§ **The task**
In the data that follows, find the line with "def combineSegment (id"; transcribe it, every later line up to the one with "(R84, R448). -/", and that line as well, exactly and with no others.

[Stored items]
######

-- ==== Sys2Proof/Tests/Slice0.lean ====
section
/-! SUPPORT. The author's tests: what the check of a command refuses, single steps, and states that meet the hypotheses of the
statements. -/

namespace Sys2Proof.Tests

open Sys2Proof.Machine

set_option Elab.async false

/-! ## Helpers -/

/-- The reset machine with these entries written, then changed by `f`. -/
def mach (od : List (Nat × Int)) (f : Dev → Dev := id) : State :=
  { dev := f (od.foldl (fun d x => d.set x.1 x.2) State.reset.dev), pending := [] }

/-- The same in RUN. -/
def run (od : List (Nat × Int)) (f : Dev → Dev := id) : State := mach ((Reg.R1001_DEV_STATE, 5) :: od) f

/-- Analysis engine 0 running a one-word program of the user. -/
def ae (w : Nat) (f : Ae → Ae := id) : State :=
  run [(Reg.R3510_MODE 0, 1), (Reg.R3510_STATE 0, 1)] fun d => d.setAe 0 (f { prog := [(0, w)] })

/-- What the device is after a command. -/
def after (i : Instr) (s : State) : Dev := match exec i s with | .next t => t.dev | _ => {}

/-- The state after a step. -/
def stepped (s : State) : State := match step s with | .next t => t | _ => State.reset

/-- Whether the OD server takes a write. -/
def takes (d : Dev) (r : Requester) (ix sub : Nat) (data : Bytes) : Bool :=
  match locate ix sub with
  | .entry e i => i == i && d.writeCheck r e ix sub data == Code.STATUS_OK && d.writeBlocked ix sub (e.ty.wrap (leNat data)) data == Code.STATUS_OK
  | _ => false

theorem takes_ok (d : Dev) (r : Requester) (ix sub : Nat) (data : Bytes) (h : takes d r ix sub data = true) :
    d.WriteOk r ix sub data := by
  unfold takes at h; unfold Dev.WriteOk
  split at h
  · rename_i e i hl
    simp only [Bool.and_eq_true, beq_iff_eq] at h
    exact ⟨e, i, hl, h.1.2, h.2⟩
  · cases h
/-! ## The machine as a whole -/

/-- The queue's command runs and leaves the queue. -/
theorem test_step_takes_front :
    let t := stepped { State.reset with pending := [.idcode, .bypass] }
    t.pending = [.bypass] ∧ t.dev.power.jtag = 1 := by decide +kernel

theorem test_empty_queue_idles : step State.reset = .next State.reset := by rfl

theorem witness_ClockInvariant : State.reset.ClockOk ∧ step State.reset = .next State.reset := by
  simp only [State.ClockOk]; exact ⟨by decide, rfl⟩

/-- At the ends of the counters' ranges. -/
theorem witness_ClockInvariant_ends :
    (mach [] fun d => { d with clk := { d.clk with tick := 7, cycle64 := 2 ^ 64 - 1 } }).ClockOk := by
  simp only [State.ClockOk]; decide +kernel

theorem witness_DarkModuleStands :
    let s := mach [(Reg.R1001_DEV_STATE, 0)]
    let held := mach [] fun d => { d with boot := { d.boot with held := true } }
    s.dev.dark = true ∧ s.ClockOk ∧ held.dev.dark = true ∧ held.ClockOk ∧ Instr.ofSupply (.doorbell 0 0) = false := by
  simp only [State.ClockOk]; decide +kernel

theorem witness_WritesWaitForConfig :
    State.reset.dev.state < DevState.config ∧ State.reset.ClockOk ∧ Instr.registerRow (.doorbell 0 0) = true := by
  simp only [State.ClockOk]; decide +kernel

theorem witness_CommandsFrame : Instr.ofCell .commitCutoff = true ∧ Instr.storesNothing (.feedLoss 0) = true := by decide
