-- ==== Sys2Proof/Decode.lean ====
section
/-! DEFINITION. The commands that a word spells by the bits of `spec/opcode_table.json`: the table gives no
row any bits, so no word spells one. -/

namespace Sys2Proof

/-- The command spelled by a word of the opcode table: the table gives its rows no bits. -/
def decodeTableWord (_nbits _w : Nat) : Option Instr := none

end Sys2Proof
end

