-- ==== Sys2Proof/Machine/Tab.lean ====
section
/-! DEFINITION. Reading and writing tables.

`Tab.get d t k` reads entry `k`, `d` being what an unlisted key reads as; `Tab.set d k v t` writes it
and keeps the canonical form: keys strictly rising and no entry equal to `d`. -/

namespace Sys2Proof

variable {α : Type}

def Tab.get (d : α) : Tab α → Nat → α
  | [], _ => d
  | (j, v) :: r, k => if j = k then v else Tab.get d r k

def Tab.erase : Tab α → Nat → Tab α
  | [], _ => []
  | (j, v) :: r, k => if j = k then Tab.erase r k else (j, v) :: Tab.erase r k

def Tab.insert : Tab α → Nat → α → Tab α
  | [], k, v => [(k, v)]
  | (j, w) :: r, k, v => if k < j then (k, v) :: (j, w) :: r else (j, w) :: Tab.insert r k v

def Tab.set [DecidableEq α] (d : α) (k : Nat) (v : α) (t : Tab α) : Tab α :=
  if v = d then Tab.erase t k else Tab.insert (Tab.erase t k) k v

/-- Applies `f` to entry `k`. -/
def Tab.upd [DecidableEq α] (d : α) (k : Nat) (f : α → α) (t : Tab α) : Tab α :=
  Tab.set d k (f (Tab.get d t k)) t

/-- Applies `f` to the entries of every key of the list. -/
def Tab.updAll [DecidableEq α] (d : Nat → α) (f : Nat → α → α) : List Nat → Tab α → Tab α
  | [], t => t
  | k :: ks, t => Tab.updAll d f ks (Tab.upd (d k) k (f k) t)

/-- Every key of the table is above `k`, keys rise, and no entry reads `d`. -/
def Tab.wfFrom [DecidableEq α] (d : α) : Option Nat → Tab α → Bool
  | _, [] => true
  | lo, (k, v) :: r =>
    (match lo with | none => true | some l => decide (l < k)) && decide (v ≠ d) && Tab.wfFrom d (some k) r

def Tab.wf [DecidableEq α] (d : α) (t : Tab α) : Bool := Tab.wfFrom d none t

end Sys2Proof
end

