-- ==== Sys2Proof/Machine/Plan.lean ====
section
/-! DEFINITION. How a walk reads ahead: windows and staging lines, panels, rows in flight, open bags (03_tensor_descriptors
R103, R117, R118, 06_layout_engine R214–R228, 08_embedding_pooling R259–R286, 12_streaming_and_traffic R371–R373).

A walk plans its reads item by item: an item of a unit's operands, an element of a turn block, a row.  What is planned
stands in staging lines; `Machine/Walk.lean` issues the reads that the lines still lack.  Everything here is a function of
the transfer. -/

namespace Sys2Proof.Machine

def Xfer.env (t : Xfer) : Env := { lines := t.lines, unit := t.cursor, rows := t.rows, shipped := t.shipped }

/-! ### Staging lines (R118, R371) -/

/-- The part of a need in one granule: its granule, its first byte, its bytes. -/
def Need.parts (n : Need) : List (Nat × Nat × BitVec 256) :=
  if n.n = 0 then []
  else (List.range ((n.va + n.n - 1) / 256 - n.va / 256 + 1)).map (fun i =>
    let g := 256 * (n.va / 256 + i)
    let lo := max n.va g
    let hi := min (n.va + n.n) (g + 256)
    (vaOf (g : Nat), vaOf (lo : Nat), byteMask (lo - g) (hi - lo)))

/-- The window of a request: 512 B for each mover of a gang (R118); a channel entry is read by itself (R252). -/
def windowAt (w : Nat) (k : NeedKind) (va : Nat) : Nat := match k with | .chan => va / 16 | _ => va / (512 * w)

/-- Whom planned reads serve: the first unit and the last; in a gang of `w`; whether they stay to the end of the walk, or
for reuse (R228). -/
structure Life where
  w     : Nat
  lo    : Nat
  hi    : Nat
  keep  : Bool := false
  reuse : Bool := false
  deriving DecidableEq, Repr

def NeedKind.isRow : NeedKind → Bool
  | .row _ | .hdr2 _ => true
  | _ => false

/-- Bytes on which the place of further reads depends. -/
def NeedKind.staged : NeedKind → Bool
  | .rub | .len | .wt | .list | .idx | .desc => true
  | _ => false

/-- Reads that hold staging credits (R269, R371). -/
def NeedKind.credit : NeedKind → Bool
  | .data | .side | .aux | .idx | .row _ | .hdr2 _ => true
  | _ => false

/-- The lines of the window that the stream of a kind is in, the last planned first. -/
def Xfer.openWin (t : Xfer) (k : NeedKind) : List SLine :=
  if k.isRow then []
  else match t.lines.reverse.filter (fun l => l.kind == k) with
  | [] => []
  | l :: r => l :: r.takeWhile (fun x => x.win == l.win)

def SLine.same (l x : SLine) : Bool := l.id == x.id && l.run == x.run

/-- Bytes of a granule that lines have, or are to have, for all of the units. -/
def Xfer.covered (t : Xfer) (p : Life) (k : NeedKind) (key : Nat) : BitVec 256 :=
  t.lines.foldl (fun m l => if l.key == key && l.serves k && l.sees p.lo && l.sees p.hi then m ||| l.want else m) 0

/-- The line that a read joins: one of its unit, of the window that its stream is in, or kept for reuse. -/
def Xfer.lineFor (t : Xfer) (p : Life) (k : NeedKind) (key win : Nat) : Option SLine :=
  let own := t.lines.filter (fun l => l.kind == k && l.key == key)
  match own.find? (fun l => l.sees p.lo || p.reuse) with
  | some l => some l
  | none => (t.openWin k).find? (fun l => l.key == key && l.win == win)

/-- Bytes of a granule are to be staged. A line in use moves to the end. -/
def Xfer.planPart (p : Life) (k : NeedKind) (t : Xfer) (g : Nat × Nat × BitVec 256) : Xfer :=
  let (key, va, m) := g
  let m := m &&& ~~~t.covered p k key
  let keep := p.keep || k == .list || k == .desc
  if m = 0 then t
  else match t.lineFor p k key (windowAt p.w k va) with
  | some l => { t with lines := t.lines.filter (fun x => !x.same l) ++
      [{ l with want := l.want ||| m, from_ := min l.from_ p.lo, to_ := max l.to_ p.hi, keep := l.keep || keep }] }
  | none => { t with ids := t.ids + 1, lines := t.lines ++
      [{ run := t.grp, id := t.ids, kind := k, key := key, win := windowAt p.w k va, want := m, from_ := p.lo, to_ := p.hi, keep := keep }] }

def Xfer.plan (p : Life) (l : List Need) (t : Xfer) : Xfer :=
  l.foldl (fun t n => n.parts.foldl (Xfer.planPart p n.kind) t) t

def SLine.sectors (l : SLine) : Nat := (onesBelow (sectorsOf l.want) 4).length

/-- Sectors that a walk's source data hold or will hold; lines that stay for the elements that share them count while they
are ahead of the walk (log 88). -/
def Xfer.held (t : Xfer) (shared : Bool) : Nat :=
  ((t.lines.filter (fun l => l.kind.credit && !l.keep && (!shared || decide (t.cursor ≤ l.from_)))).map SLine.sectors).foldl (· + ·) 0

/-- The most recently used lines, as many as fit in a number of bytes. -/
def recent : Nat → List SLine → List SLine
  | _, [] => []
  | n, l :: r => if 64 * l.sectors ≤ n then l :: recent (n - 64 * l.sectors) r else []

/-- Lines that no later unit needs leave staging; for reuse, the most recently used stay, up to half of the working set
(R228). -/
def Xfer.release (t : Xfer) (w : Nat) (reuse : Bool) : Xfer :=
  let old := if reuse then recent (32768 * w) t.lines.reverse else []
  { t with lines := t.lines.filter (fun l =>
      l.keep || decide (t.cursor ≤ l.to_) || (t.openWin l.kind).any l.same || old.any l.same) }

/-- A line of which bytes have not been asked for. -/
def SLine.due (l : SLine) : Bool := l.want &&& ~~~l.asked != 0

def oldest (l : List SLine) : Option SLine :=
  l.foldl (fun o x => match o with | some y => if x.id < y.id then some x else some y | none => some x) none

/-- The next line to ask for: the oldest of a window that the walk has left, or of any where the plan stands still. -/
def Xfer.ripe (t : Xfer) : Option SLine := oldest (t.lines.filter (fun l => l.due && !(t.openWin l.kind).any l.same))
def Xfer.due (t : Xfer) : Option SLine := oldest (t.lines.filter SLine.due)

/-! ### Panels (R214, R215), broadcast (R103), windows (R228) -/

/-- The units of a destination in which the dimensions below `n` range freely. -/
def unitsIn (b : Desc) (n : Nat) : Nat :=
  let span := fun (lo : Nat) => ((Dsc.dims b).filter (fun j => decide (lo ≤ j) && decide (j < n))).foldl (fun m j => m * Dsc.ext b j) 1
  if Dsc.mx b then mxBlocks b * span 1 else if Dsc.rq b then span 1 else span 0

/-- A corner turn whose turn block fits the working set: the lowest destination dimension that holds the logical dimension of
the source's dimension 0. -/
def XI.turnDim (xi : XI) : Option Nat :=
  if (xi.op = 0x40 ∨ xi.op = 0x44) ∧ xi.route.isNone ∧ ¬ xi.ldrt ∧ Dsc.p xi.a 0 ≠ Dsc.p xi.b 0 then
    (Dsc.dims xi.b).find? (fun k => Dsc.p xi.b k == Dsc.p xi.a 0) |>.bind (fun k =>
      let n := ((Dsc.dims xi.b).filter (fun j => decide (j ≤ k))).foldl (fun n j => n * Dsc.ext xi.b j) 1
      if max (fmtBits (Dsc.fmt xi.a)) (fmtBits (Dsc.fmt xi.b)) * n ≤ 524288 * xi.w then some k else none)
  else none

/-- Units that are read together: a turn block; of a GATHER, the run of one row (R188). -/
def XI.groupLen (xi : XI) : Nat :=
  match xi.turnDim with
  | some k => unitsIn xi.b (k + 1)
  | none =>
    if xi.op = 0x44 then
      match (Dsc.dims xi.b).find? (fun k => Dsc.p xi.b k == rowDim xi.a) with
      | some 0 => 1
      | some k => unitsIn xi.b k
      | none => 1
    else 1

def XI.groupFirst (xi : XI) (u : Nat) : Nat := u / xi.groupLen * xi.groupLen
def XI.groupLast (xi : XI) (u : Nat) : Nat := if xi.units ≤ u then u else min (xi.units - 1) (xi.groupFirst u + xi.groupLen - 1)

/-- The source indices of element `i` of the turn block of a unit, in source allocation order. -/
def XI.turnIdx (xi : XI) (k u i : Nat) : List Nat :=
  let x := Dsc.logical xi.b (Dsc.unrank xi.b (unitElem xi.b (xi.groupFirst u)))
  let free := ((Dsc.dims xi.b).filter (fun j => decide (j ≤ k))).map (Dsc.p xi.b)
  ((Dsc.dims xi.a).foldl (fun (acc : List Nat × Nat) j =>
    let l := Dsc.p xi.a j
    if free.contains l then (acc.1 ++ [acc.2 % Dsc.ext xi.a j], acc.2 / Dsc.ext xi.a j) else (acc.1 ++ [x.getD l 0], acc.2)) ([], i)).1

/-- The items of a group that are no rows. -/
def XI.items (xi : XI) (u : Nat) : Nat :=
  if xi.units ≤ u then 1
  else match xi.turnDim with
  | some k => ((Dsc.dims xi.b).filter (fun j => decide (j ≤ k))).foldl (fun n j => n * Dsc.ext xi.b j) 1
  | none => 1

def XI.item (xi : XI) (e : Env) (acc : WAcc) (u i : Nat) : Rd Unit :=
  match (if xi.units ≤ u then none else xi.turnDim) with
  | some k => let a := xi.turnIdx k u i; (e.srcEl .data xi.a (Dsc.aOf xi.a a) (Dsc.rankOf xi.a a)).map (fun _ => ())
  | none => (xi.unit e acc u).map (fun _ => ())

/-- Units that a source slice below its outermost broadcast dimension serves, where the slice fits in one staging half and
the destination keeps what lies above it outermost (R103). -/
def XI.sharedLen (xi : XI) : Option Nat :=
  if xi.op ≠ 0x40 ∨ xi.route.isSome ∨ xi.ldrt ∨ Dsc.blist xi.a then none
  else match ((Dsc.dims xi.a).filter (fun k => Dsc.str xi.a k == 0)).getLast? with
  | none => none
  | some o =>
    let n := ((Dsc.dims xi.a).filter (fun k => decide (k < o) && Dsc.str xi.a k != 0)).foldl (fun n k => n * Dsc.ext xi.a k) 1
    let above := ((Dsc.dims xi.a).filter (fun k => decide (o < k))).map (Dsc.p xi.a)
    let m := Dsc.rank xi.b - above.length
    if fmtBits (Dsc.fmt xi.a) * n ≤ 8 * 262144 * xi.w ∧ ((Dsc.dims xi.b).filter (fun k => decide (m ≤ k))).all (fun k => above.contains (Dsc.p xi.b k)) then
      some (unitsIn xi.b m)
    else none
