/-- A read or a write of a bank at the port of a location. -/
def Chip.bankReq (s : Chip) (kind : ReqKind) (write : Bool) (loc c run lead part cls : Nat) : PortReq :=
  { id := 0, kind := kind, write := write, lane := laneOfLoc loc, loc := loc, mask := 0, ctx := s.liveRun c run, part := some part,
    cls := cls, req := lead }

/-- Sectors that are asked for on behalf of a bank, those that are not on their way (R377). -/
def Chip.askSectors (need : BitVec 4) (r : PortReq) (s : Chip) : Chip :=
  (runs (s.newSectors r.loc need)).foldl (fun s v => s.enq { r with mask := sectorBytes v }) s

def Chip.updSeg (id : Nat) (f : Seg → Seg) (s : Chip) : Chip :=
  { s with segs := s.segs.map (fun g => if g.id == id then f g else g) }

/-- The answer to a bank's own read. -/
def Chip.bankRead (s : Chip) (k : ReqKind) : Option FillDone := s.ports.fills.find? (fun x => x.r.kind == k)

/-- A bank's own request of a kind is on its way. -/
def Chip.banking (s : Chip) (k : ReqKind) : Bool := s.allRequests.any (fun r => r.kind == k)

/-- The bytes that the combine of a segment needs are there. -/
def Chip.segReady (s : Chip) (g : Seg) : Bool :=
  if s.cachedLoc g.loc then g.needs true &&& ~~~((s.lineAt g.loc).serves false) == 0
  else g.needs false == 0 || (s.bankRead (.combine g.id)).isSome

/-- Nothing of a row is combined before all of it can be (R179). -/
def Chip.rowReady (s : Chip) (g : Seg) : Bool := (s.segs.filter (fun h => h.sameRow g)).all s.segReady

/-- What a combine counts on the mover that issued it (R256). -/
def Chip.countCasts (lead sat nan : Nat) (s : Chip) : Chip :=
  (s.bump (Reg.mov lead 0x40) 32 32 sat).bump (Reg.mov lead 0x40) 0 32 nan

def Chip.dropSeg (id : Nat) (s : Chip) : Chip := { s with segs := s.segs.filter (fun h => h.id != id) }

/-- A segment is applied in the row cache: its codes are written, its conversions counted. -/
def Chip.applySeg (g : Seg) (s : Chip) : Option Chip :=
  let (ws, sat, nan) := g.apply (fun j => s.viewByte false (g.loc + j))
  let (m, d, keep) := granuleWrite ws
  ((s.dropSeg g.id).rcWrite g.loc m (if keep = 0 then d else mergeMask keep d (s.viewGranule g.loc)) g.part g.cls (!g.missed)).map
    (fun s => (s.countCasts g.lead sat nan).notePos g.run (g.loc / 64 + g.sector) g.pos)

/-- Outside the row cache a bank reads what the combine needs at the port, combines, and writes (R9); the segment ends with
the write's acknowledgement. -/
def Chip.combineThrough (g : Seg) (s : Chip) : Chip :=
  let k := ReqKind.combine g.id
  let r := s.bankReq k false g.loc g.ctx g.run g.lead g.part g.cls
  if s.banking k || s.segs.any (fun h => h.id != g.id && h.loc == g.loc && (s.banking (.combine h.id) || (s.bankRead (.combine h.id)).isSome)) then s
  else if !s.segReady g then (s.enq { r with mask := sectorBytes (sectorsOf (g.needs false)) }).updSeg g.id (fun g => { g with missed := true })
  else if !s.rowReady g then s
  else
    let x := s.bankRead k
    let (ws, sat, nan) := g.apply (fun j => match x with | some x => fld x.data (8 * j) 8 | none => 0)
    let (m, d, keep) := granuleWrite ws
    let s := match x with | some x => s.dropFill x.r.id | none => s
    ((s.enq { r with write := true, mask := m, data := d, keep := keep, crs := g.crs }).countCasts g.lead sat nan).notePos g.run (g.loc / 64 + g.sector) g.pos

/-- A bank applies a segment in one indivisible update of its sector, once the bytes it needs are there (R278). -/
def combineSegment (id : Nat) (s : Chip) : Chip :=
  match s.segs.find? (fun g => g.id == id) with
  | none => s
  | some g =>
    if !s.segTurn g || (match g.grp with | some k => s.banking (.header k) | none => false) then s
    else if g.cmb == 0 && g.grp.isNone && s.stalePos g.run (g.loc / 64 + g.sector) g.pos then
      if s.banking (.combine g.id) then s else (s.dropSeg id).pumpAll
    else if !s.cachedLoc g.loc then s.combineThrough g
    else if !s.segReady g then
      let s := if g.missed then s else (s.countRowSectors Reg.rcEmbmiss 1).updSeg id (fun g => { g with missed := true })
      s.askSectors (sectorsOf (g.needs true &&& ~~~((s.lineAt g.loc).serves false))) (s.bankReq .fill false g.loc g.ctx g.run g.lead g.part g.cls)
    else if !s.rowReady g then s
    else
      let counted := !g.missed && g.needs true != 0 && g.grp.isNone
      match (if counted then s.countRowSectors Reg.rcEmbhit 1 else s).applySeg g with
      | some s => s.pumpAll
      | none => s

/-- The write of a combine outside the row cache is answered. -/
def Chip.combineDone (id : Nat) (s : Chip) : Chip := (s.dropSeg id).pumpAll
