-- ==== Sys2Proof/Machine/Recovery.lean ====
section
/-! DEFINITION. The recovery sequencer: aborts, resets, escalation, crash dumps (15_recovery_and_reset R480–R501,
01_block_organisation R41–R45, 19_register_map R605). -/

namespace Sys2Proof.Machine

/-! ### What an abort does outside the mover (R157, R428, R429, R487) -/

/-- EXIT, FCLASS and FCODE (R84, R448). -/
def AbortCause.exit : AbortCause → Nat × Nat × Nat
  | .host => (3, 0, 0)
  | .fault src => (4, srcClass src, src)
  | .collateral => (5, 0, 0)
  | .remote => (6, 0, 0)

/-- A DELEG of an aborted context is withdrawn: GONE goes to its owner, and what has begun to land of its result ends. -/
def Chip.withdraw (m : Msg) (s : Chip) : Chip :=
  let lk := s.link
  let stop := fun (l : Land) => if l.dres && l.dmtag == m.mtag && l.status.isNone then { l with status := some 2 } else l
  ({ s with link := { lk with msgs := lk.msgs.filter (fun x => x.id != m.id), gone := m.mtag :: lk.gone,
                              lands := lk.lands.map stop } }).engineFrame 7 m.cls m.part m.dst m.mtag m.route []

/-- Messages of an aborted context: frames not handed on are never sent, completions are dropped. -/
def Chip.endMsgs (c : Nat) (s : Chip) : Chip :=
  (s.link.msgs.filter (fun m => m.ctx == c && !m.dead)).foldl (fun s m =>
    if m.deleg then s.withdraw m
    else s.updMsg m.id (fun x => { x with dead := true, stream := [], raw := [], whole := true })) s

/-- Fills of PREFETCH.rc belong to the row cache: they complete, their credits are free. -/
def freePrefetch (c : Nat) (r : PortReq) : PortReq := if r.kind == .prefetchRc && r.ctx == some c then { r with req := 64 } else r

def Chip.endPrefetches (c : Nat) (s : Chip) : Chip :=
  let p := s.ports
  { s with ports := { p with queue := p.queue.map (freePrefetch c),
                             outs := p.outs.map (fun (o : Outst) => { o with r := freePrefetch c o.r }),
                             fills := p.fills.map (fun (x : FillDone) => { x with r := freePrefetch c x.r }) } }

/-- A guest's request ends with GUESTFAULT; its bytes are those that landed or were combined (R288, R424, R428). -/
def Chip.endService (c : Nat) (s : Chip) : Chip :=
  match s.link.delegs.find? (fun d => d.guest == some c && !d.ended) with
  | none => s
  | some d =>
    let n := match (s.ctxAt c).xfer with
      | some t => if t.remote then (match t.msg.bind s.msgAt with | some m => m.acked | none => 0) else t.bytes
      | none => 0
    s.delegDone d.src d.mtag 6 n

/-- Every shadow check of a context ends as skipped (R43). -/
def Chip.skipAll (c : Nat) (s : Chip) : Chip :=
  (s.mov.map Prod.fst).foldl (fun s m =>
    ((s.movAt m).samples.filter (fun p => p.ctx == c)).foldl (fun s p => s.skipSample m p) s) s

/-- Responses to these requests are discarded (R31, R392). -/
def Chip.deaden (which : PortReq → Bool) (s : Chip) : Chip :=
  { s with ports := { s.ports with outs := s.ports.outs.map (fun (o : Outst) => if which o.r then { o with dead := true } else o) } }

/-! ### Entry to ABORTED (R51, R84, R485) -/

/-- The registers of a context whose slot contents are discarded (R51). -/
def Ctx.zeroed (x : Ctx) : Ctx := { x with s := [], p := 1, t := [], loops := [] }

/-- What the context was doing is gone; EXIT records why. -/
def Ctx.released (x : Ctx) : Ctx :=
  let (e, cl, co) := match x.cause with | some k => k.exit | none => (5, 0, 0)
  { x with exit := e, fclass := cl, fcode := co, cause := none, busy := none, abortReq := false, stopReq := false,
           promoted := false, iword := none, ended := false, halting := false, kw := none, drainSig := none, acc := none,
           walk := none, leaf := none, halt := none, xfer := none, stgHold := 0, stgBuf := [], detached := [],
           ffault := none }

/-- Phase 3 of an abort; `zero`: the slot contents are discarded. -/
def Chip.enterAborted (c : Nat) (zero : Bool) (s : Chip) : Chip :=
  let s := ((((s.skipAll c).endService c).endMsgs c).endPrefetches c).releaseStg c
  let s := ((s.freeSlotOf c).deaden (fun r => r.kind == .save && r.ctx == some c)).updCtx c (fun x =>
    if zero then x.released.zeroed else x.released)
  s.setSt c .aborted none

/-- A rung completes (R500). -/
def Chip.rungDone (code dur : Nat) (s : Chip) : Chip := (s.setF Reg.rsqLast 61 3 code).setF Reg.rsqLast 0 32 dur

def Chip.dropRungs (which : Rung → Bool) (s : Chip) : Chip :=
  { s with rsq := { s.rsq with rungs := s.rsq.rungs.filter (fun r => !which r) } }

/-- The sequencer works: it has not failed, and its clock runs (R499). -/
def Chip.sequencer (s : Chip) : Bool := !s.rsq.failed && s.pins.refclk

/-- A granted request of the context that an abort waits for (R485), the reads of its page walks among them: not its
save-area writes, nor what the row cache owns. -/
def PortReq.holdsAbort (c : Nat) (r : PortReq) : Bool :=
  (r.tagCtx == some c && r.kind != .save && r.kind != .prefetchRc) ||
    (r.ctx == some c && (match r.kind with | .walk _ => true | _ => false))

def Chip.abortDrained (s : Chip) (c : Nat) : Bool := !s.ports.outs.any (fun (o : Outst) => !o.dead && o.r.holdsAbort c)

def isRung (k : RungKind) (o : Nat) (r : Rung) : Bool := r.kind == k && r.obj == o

######

§ **Result**
def combineSegment (id : Nat) (s : Chip) : Chip :=
  match s.segs.find? (fun g => g.id == id) with
  | none => s
  | some g =>
    if !s.segTurn g || (match g.grp with | some k => s.banking (.header k) | none => false) then s
    else if g.cmb == 0 && g.grp.isNone && s.stalePos g.run (g.loc / 64 + g.sector) g.pos then
      if s.banking (.combine g.id) then s else (s.dropSeg id).pumpAll
    else if !s.cachedLoc g.loc then s.combineThrough g
    else if !s.segReady g then
      let s := if g.missed then s else (s.countRowSectors Reg.rcEmbmiss 1).updSeg id (fun g => { g with missed := true })
      s.askSectors (sectorsOf (g.needs true &&& ~~~((s.lineAt g.loc).serves false))) (s.bankReq .fill false g.loc g.ctx g.run g.lead g.part g.cls)
    else if !s.rowReady g then s
    else
      let counted := !g.missed && g.needs true != 0 && g.grp.isNone
      match (if counted then s.countRowSectors Reg.rcEmbhit 1 else s).applySeg g with
      | some s => s.pumpAll
      | none => s

/-- The write of a combine outside the row cache is answered. -/
def Chip.combineDone (id : Nat) (s : Chip) : Chip := (s.dropSeg id).pumpAll
-- ==== Sys2Proof/Machine/Recovery.lean ====
section
/-! DEFINITION. The recovery sequencer: aborts, resets, escalation, crash dumps (15_recovery_and_reset R480–R501,
01_block_organisation R41–R45, 19_register_map R605). -/

namespace Sys2Proof.Machine

/-! ### What an abort does outside the mover (R157, R428, R429, R487) -/

/-- EXIT, FCLASS and FCODE (R84, R448). -/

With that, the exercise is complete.